I'm having this same issue.

frozenfoxx avatar Dec 28 '16 17:12 frozenfoxx

We are also seeing this issue - nothing of note in the logs except the Disconnect message.

rsanheim avatar May 18 '18 14:05 rsanheim

I am seeing something similar as well:

[2018-05-18 18:12:07 UTC] DEBUG: Connecting to the Slack Real Time Messaging API.
[2018-05-18 18:12:08 UTC] DEBUG: Connected to the Slack Real Time Messaging API.
[2018-05-18 18:12:08 UTC] ERROR: Error with code 1 received from Slack: Socket URL has expired
[2018-05-18 18:12:08 UTC] INFO: Disconnected from Slack.
[2018-05-18 18:12:08 UTC] DEBUG: Closing connection to the Slack Real Time Messaging API.

then a crash

this message appears approx 1min after startup

Twister915 avatar May 18 '18 18:05 Twister915

@rsanheim I was able to fix it, but I broke contracts (the user will not be auto-created, nor will the rooms be auto-created).

You can check my repo here: https://github.com/Twister915/lita-slack

I will do a pull request once I can implement it in such a way that it still creates the users & rooms if they don't exist.

For the time being, I was using it like this in my gemfile: gem "lita-slack", :git => 'https://github.com/Twister915/lita-slack.git', :ref => '8ab40a0'

Hope you find that useful

Twister915 avatar May 18 '18 19:05 Twister915

@Twister915 Have you had any luck getting this to work in a way that lets you still create the users & rooms?
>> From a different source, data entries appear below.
theorem prefetchRows_keep {s : State} {a' : Acc} {ws : List Word} {y0 : Nat} {y1 : Nat} (h_s : Keep m a s) (hw : ∀ p ∈ ([.clocks, .memory, .bytes, .lanterns, .fabric, .ranges, .floss, .snuffer, .darner] : List StatePart), p ∈ m.parts) (he : ∀ e ∈ ([0x500001, 0x500002, 0x500003, 0x500004, 0x500006, 0x500007, 0x500008, 0x510002, 0x600001, 0x600003, 0x700009, 0x810008] : List Nat), m.entry e) : KeepO m a (prefetchRows s a' ws y0 y1) := by
  induction y0 generalizing s a' ws y1 with
  | zero =>
    unfold prefetchRows
    repeat' with_reducible first
      | assumption
      | apply ih
      | (refine partsSub ?_ hw; decide)
      | (refine entriesSub ?_ he; decide)
      | exact he _ (by decide)
      | (intro _)
      | (fail_if_no_progress extract_lets +onlyGivenNames z; first | (have hz : Keep m a z := ?_; (on_goal 2 => subst z); clear_value z) | (have hz : KeepP m a z := ?_; (on_goal 2 => subst z); clear_value z) | (have hz : KeepO m a z := ?_; (on_goal 2 => subst z); clear_value z) | (have hz : KeepF m a z := ?_; (on_goal 2 => subst z); clear_value z) | (have hz : KeepPO m a z := ?_; (on_goal 2 => subst z); clear_value z) | (first | have _ : Mem := z | have _ : Clocks := z | have _ : Snuffer := z | have _ : Keeper := z) | clear_value z)
      | apply keep_ite
      | apply keepO_ok
      | apply keepO_wait
      | apply keepO_fail
      | apply keepO_ite
      | apply feRead_keep
      | (refine keepO_andThen ?_ (fun _ _ _ => ?_))
      | (apply keep_okE; assumption)
      | (apply keep_waitE; assumption)
      | (apply keep_failE; assumption)
      | (refine keep_of_ok ?_ ‹_ = Out.ok _ _›)
      | (refine keep_of_wait ?_ ‹_ = Out.wait _›)
      | (refine keep_of_fail ?_ ‹_ = Out.fail _ _›)
      | apply keep_state
      | (refine keepO_of_some ?_ ‹_ = some _›)
      | split
      | fail
  | succ n ih =>
    unfold prefetchRows
    repeat' with_reducible first
      | assumption
      | apply ih
      | (refine partsSub ?_ hw; decide)
      | (refine entriesSub ?_ he; decide)
      | exact he _ (by decide)
      | (intro _)
      | (fail_if_no_progress extract_lets +onlyGivenNames z; first | (have hz : Keep m a z := ?_; (on_goal 2 => subst z); clear_value z) | (have hz : KeepP m a z := ?_; (on_goal 2 => subst z); clear_value z) | (have hz : KeepO m a z := ?_; (on_goal 2 => subst z); clear_value z) | (have hz : KeepF m a z := ?_; (on_goal 2 => subst z); clear_value z) | (have hz : KeepPO m a z := ?_; (on_goal 2 => subst z); clear_value z) | (first | have _ : Mem := z | have _ : Clocks := z | have _ : Snuffer := z | have _ : Keeper := z) | clear_value z)
      | apply keep_ite
      | apply keepO_ok
      | apply keepO_wait
      | apply keepO_fail
      | apply keepO_ite
      | apply feRead_keep
      | (refine keepO_andThen ?_ (fun _ _ _ => ?_))
      | (apply keep_okE; assumption)
      | (apply keep_waitE; assumption)
      | (apply keep_failE; assumption)
      | (refine keep_of_ok ?_ ‹_ = Out.ok _ _›)
      | (refine keep_of_wait ?_ ‹_ = Out.wait _›)
      | (refine keep_of_fail ?_ ‹_ = Out.fail _ _›)
      | apply keep_state
      | (refine keepO_of_some ?_ ‹_ = some _›)
      | split
      | fail

theorem prefetchStrand_keep {s : State} {q cls : Nat} {p : Strand × Nat} (h_s : Keep m a s) (hw : ∀ p ∈ ([.clocks, .memory, .bytes, .lanterns, .fabric, .ranges, .floss, .snuffer, .darner] : List StatePart), p ∈ m.parts) (he : ∀ e ∈ ([0x500001, 0x500002, 0x500003, 0x500004, 0x500006, 0x500007, 0x500008, 0x510002, 0x600001, 0x600003, 0x700009, 0x810008] : List Nat), m.entry e) : KeepO m a (prefetchStrand s q cls p) := by
  unfold prefetchStrand
  repeat' with_reducible first
    | assumption
    | (refine partsSub ?_ hw; decide)
    | (refine entriesSub ?_ he; decide)
    | exact he _ (by decide)
    | (intro _)
    | (simp -zeta -zetaDelta only [keep_mk]; apply keepL_of; any_goals first | exact .inr rfl | exact .inl (hw _ (by decide)) | exact .inr (fun x => x) | exact .inr (fun _ => rfl))
    | (fail_if_no_progress extract_lets +onlyGivenNames z; first | (have hz : Keep m a z := ?_; (on_goal 2 => subst z); clear_value z) | (have hz : KeepP m a z := ?_; (on_goal 2 => subst z); clear_value z) | (have hz : KeepO m a z := ?_; (on_goal 2 => subst z); clear_value z) | (have hz : KeepF m a z := ?_; (on_goal 2 => subst z); clear_value z) | (have hz : KeepPO m a z := ?_; (on_goal 2 => subst z); clear_value z) | (first | have _ : Mem := z | have _ : Clocks := z | have _ : Snuffer := z | have _ : Keeper := z) | clear_value z)
    | apply keep_ite
    | apply keepO_ok
    | apply keepO_wait
    | apply keepO_fail
    | apply keepO_ite
    | apply prefetchRows_keep
    | (apply keep_okE; assumption)
    | (apply keep_waitE; assumption)
    | (apply keep_failE; assumption)
    | (refine keep_of_ok ?_ ‹_ = Out.ok _ _›)
    | (refine keep_of_wait ?_ ‹_ = Out.wait _›)
    | (refine keep_of_fail ?_ ‹_ = Out.fail _ _›)
    | apply keep_state
    | (refine keepO_of_some ?_ ‹_ = some _›)
    | (apply keep_pairE; assumption)
    | (refine keep_of_pair ?_ ‹_ = (_, _)›)
    | simp -zeta -zetaDelta only [keep_snd]
    | (apply keep_fstE; assumption)
    | (refine keep_of_fst ?_ ‹_ = (_, _)›)
    | simp -zeta -zetaDelta only [keep_fst]
    | split
    | fail

theorem prefetches_keep {s : State} {q cls : Nat} {l : List (Strand × Nat)} (h_s : Keep m a s) (hw : ∀ p ∈ ([.clocks, .memory, .bytes, .lanterns, .fabric, .ranges, .floss, .snuffer, .darner] : List StatePart), p ∈ m.parts) (he : ∀ e ∈ ([0x500001, 0x500002, 0x500003, 0x500004, 0x500006, 0x500007, 0x500008, 0x510002, 0x600001, 0x600003, 0x700009, 0x810008] : List Nat), m.entry e) : KeepO m a (prefetches s q cls l) := by
  unfold prefetches
  repeat' with_reducible first
    | assumption
    | (refine partsSub ?_ hw; decide)
    | (refine entriesSub ?_ he; decide)
    | exact he _ (by decide)
    | (intro _)
    | (simp -zeta -zetaDelta only [keep_mk]; apply keepL_of; any_goals first | exact .inr rfl | exact .inl (hw _ (by decide)) | exact .inr (fun x => x) | exact .inr (fun _ => rfl))
    | (fail_if_no_progress extract_lets +onlyGivenNames z; first | (have hz : Keep m a z := ?_; (on_goal 2 => subst z); clear_value z) | (have hz : KeepP m a z := ?_; (on_goal 2 => subst z); clear_value z) | (have hz : KeepO m a z := ?_; (on_goal 2 => subst z); clear_value z) | (have hz : KeepF m a z := ?_; (on_goal 2 => subst z); clear_value z) | (have hz : KeepPO m a z := ?_; (on_goal 2 => subst z); clear_value z) | (first | have _ : Mem := z | have _ : Clocks := z | have _ : Snuffer := z | have _ : Keeper := z) | clear_value z)
    | apply keep_ite
    | apply keepO_ok
    | apply keepO_wait
    | apply keepO_fail
    | apply keepO_ite
    | apply prefetchStrand_keep
    | (refine keep_foldl ?_ (fun _ _ _ => ?_))
    | (refine keepO_foldl ?_ (fun _ _ _ => ?_))
    | (refine keepO_andThen ?_ (fun _ _ _ => ?_))
    | (apply keep_okE; assumption)
    | (apply keep_waitE; assumption)
    | (apply keep_failE; assumption)
    | (refine keep_of_ok ?_ ‹_ = Out.ok _ _›)
    | (refine keep_of_wait ?_ ‹_ = Out.wait _›)
    | (refine keep_of_fail ?_ ‹_ = Out.fail _ _›)
    | apply keep_state
    | (refine keepO_of_some ?_ ‹_ = some _›)
    | split
    | fail

theorem stitch_keep {s : State} {q e : Nat} (h_s : Keep m a s) (hw : ∀ p ∈ ([.clocks, .memory, .bytes, .lanterns, .fabric, .ranges, .queues, .contexts, .floss, .snuffer, .darner] : List StatePart), p ∈ m.parts) (he : ∀ e ∈ ([0x500001, 0x500002, 0x500003, 0x500004, 0x500006, 0x500007, 0x500008, 0x510002, 0x600001, 0x600003, 0x700009, 0x800003, 0x810008, 0xB00007] : List Nat), m.entry e) : Keep m a (stitch s q e) := by
  induction q generalizing s e with
  | zero =>
    unfold stitch
    repeat' with_reducible first
      | assumption
      | apply ih
      | (refine partsSub ?_ hw; decide)
      | (refine entriesSub ?_ he; decide)
      | exact he _ (by decide)
      | (intro _)
      | (simp -zeta -zetaDelta only [keep_mk]; apply keepL_of; any_goals first | exact .inr rfl | exact .inl (hw _ (by decide)) | exact .inr (fun x => x) | exact .inr (fun _ => rfl))
      | (fail_if_no_progress extract_lets +onlyGivenNames z; first | (have hz : Keep m a z := ?_; (on_goal 2 => subst z); clear_value z) | (have hz : KeepP m a z := ?_; (on_goal 2 => subst z); clear_value z) | (have hz : KeepO m a z := ?_; (on_goal 2 => subst z); clear_value z) | (have hz : KeepF m a z := ?_; (on_goal 2 => subst z); clear_value z) | (have hz : KeepPO m a z := ?_; (on_goal 2 => subst z); clear_value z) | (first | have _ : Mem := z | have _ : Clocks := z | have _ : Snuffer := z | have _ : Keeper := z) | clear_value z)
      | apply keep_ite
      | apply keepO_ok
      | apply keepO_wait
      | apply keepO_fail
      | apply keepO_ite
      | simp -zeta -zetaDelta only [keepP_iff]
      | apply keepP_ite
      | simp -zeta -zetaDelta only [keepF_iff]
      | apply keepF_ite
      | apply modLantern_keep
      | apply modFlight_keep
      | apply showActivity_keep
      | apply finishFlight_keep
      | apply feDone_keep
      | apply stageStitch_keep
      | apply prefetches_keep
      | (refine keep_foldl ?_ (fun _ _ _ => ?_))
      | (refine keepP_foldl ?_ (fun _ _ _ => ?_))
      | (refine keepF_foldl ?_ (fun _ _ _ => ?_))
      | (refine keepO_foldl ?_ (fun _ _ _ => ?_))
      | (refine keepO_andThen ?_ (fun _ _ _ => ?_))
      | (apply keep_okE; assumption)
      | (apply keep_waitE; assumption)
      | (apply keep_failE; assumption)
      | (refine keep_of_ok ?_ ‹_ = Out.ok _ _›)
      | (refine keep_of_wait ?_ ‹_ = Out.wait _›)
      | (refine keep_of_fail ?_ ‹_ = Out.fail _ _›)
      | apply keep_state
      | (refine keepO_of_some ?_ ‹_ = some _›)
      | (apply keep_pairE; assumption)
      | (refine keep_of_pair ?_ ‹_ = (_, _)›)
      | simp -zeta -zetaDelta only [keep_snd]
      | (apply keep_fstE; assumption)
      | (refine keep_of_fst ?_ ‹_ = (_, _)›)
      | simp -zeta -zetaDelta only [keep_fst]
      | split
      | fail
  | succ n ih =>
    unfold stitch
    repeat' with_reducible first
      | assumption
      | apply ih
      | (refine partsSub ?_ hw; decide)
      | (refine entriesSub ?_ he; decide)
      | exact he _ (by decide)
      | (intro _)
      | (simp -zeta -zetaDelta only [keep_mk]; apply keepL_of; any_goals first | exact .inr rfl | exact .inl (hw _ (by decide)) | exact .inr (fun x => x) | exact .inr (fun _ => rfl))
      | (fail_if_no_progress extract_lets +onlyGivenNames z; first | (have hz : Keep m a z := ?_; (on_goal 2 => subst z); clear_value z) | (have hz : KeepP m a z := ?_; (on_goal 2 => subst z); clear_value z) | (have hz : KeepO m a z := ?_; (on_goal 2 => subst z); clear_value z) | (have hz : KeepF m a z := ?_; (on_goal 2 => subst z); clear_value z) | (have hz : KeepPO m a z := ?_; (on_goal 2 => subst z); clear_value z) | (first | have _ : Mem := z | have _ : Clocks := z | have _ : Snuffer := z | have _ : Keeper := z) | clear_value z)
      | apply keep_ite
      | apply keepO_ok
      | apply keepO_wait
      | apply keepO_fail
      | apply keepO_ite
      | simp -zeta -zetaDelta only [keepP_iff]
      | apply keepP_ite
      | simp -zeta -zetaDelta only [keepF_iff]
      | apply keepF_ite
      | apply modLantern_keep
      | apply modFlight_keep
      | apply showActivity_keep
      | apply finishFlight_keep
      | apply feDone_keep
      | apply stageStitch_keep
      | apply prefetches_keep
      | (refine keep_foldl ?_ (fun _ _ _ => ?_))
      | (refine keepP_foldl ?_ (fun _ _ _ => ?_))
      | (refine keepF_foldl ?_ (fun _ _ _ => ?_))
      | (refine keepO_foldl ?_ (fun _ _ _ => ?_))
      | (refine keepO_andThen ?_ (fun _ _ _ => ?_))
      | (apply keep_okE; assumption)
      | (apply keep_waitE; assumption)
      | (apply keep_failE; assumption)
      | (refine keep_of_ok ?_ ‹_ = Out.ok _ _›)
      | (refine keep_of_wait ?_ ‹_ = Out.wait _›)
      | (refine keep_of_fail ?_ ‹_ = Out.fail _ _›)
      | apply keep_state
      | (refine keepO_of_some ?_ ‹_ = some _›)
      | (apply keep_pairE; assumption)
      | (refine keep_of_pair ?_ ‹_ = (_, _)›)
      | simp -zeta -zetaDelta only [keep_snd]
      | (apply keep_fstE; assumption)
      | (refine keep_of_fst ?_ ‹_ = (_, _)›)
      | simp -zeta -zetaDelta only [keep_fst]
      | split
      | fail

theorem issueTo_keep {s : State} {l : Nat} (h_s : Keep m a s) (hw : ∀ p ∈ ([.clocks, .lanterns] : List StatePart), p ∈ m.parts) : Keep m a (issueTo s l) := by
  unfold issueTo
  repeat' with_reducible first
    | assumption
    | (refine partsSub ?_ hw; decide)
    | (intro _)
    | (fail_if_no_progress extract_lets +onlyGivenNames z; first | (have hz : Keep m a z := ?_; (on_goal 2 => subst z); clear_value z) | (have hz : KeepP m a z := ?_; (on_goal 2 => subst z); clear_value z) | (have hz : KeepO m a z := ?_; (on_goal 2 => subst z); clear_value z) | (have hz : KeepF m a z := ?_; (on_goal 2 => subst z); clear_value z) | (have hz : KeepPO m a z := ?_; (on_goal 2 => subst z); clear_value z) | (first | have _ : Mem := z | have _ : Clocks := z | have _ : Snuffer := z | have _ : Keeper := z) | clear_value z)
    | apply keep_ite
    | apply keepO_ok
    | apply keepO_wait
    | apply keepO_fail
    | apply keepO_ite
    | apply needClock_keep
    | apply wakeLantern_keep
    | apply hw
    | (refine keepO_andThen ?_ (fun _ _ _ => ?_))
    | (apply keep_okE; assumption)
    | (apply keep_waitE; assumption)
    | (apply keep_failE; assumption)
    | (refine keep_of_ok ?_ ‹_ = Out.ok _ _›)
    | (refine keep_of_wait ?_ ‹_ = Out.wait _›)
    | (refine keep_of_fail ?_ ‹_ = Out.fail _ _›)
    | apply keep_state
    | fail

theorem placeSaved_keep {s : State} {h c : Nat} (h_s : Keep m a s) (hw : ∀ p ∈ ([.clocks, .lanterns, .fabric, .queues, .contexts, .waits] : List StatePart), p ∈ m.parts) (he : ∀ e ∈ ([0x600001, 0x800003, 0x810008] : List Nat), m.entry e) : Keep m a (placeSaved s h c) := by
  unfold placeSaved
  repeat' with_reducible first
    | assumption
    | (refine partsSub ?_ hw; decide)
    | (refine entriesSub ?_ he; decide)
    | exact he _ (by decide)
    | (intro _)
    | (simp -zeta -zetaDelta only [keep_mk]; apply keepL_of; any_goals first | exact .inr rfl | exact .inl (hw _ (by decide)) | exact .inr (fun x => x) | exact .inr (fun _ => rfl))
    | (fail_if_no_progress extract_lets +onlyGivenNames z; first | (have hz : Keep m a z := ?_; (on_goal 2 => subst z); clear_value z) | (have hz : KeepP m a z := ?_; (on_goal 2 => subst z); clear_value z) | (have hz : KeepO m a z := ?_; (on_goal 2 => subst z); clear_value z) | (have hz : KeepF m a z := ?_; (on_goal 2 => subst z); clear_value z) | (have hz : KeepPO m a z := ?_; (on_goal 2 => subst z); clear_value z) | (first | have _ : Mem := z | have _ : Clocks := z | have _ : Snuffer := z | have _ : Keeper := z) | clear_value z)
    | apply keep_ite
    | apply modLantern_keep
    | apply stopStitch_keep
    | apply contribute_keep
    | apply stitchCheck_keep
    | apply issueTo_keep
    | (refine keep_foldl ?_ (fun _ _ _ => ?_))
    | split
    | fail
I reviewed your branch after your last comment. I don't have everything set up currently to where I could debug the application, but I'm happy to help where I can. This bug has been a major issue for our Slack bot and causes it to be down most of the time.

codewithtyler avatar May 30 '18 15:05 codewithtyler

We're suddenly getting this quite frequently as well. This thread implies that it's because our Slack size has grown significantly, and using rtm.connect instead of rtm.start might help. I don't see an option for that in litabot, unfortunately. Thanks for sharing your fix, @Twister915, that does help. It changed our lita karma levels somehow, though!

marilyn avatar Jul 10 '20 18:07 marilyn